Figure 1: GBP/USD (March 2020)

There is a general feeling in the market that interest rate cuts from the major central banks can only go so far in supporting the global economy from the current crisis. Targeting spending, generous loan packages and the forbearance of debt, such as that announced by the UK government yesterday should be far more effective in keeping the most at risk industries afloat.

Trump prepares rescue package for US economy

As mentioned, news of fiscal stimulus packages are now being announced around the world. The US government yesterday outlined its fiscal plans, with the Trump administration proposing $1 trillion of stimulus yesterday. Including within the measures are cash handouts to households, the deferral of taxes and generous business loans to small companies. This follows on from a similar announcement out of Germany last week, with authorities there freeing up €550 billion worth of loans, mainly for smaller businesses.

In contrast to sterling, the dollar bounced on the news, given that it provides investors with yet another reason to buy the already well bid currency. US stocks also bounced back, although this looks highly likely to be temporary as investors steer clear of high risk investments. There is a chance that the US follows suit with a number of other governments around the world in banning short selling for a temporary time period, much like it did in the ‘08 crisis. For now, however, we expect the current trend to continue in the next few days – investors going long on the dollar due to its safe-haven status and shorting equities around the world in favour of lower risk investments.

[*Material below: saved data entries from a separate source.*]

-- ==== Sys2Proof/Machine/Dispatch.lean ====
section
/-! DEFINITION. One arm per command: the effect of a command on everything but the queue. -/

namespace Sys2Proof.Machine

def exec (i : Instr) (s : State) : Host.Outcome State Fault Refusal :=
  match i with
  | .coldReset nodeStraps addressStraps levelA levelB levelConfirm => Sys2Proof.Machine.execColdReset nodeStraps addressStraps levelA levelB levelConfirm s
  | .pulseEdge change => Sys2Proof.Machine.execPulseEdge change s
  | .cycleTimerExpiry => Sys2Proof.Machine.execCycleTimerExpiry s
  | .busReleased => Sys2Proof.Machine.execBusReleased s
  | .busHeld => Sys2Proof.Machine.execBusHeld s
  | .stretchNotice phase => Sys2Proof.Machine.execStretchNotice phase s
  | .stretchAbort => Sys2Proof.Machine.execStretchAbort s
  | .addressNack byte => Sys2Proof.Machine.execAddressNack byte s
  | .transactionEnd value status => Sys2Proof.Machine.execTransactionEnd value status s
  | .recoveryEnd => Sys2Proof.Machine.execRecoveryEnd s
  | .receiverSynced => Sys2Proof.Machine.execReceiverSynced s
  | .frameEnd bytes framingError overLong => Sys2Proof.Machine.execFrameEnd bytes framingError overLong s
  | .tallyTimerExpiry => Sys2Proof.Machine.execTallyTimerExpiry s
  | .lineIdle => Sys2Proof.Machine.execLineIdle s
  | .holdoffEnd => Sys2Proof.Machine.execHoldoffEnd s
  | .deferral => Sys2Proof.Machine.execDeferral s
  | .collision => Sys2Proof.Machine.execCollision s
  | .frameSent => Sys2Proof.Machine.execFrameSent s
  | .peerExpiry node => Sys2Proof.Machine.execPeerExpiry node s
  | .unheard => Sys2Proof.Machine.execUnheard s
  | .strokeStart => Sys2Proof.Machine.execStrokeStart s
  | .fillEnd => Sys2Proof.Machine.execFillEnd s
  | .driveEnd => Sys2Proof.Machine.execDriveEnd s
  | .confirmationPulse => Sys2Proof.Machine.execConfirmationPulse s
  | .confirmWindowExpiry => Sys2Proof.Machine.execConfirmWindowExpiry s
  | .recoverEnd => Sys2Proof.Machine.execRecoverEnd s
  | .historyEntryLeaves => Sys2Proof.Machine.execHistoryEntryLeaves s
  | .spacingRunsOut => Sys2Proof.Machine.execSpacingRunsOut s
  | .periodTimerExpiry => Sys2Proof.Machine.execPeriodTimerExpiry s
  | .lowDwellExpiry => Sys2Proof.Machine.execLowDwellExpiry s
  | .intervalTimerExpiry => Sys2Proof.Machine.execIntervalTimerExpiry s
  | .status => Sys2Proof.Machine.execStatus s
  | .totals => Sys2Proof.Machine.execTotals s
  | .peer node => Sys2Proof.Machine.execPeer node s
  | .record sequence => Sys2Proof.Machine.execRecord sequence s
  | .nextRecord => Sys2Proof.Machine.execNextRecord s
  | .config offset => Sys2Proof.Machine.execConfig offset s
  | .configWrite offset data stopped => Sys2Proof.Machine.execConfigWrite offset data stopped s
  | .unrecognisedSelector => Sys2Proof.Machine.execUnrecognisedSelector s
  | .transactionAbandoned => Sys2Proof.Machine.execTransactionAbandoned s
  | .start => Sys2Proof.Machine.execStart s
  | .hold => Sys2Proof.Machine.execHold s
  | .resume => Sys2Proof.Machine.execResume s
  | .pumpReset => Sys2Proof.Machine.execPumpReset s
  | .leave => Sys2Proof.Machine.execLeave s
  | .join => Sys2Proof.Machine.execJoin s
  | .mark => Sys2Proof.Machine.execMark s
  | .clearLatches => Sys2Proof.Machine.execClearLatches s
  | .unknown code => Sys2Proof.Machine.execUnknown code s
  | .commandSelector => Sys2Proof.Machine.execCommandSelector s
  | .writeEndedPartWay => Sys2Proof.Machine.execWriteEndedPartWay s

end Sys2Proof.Machine
end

Euro slide continues as big European recession looms

The euro similarly fell foul of the dollars strength again yesterday, shedding around 1.5% for the day and opening this morning below the 1.10 level.

One of the first few pieces of economic news that encompasses the crisis was yesterday’s ZEW economic sentiment index from Germany, which fell to its lowest level since late-2011. The index plunged to -49.5 in March from +8.7 in February. Given that the crisis has still not yet peaked in Europe, we think that similar data over the next few weeks will come in even worse and show that the Euro Area economy is heading for a sizable recession. With Europe now at the epicenter of the crisis, the bloc’s economy will be hit especially hard, which we think ensures that further losses for EUR/USD are very much on the cards in the coming days. This could cause the pair to test the 1.05 level sooner rather than later.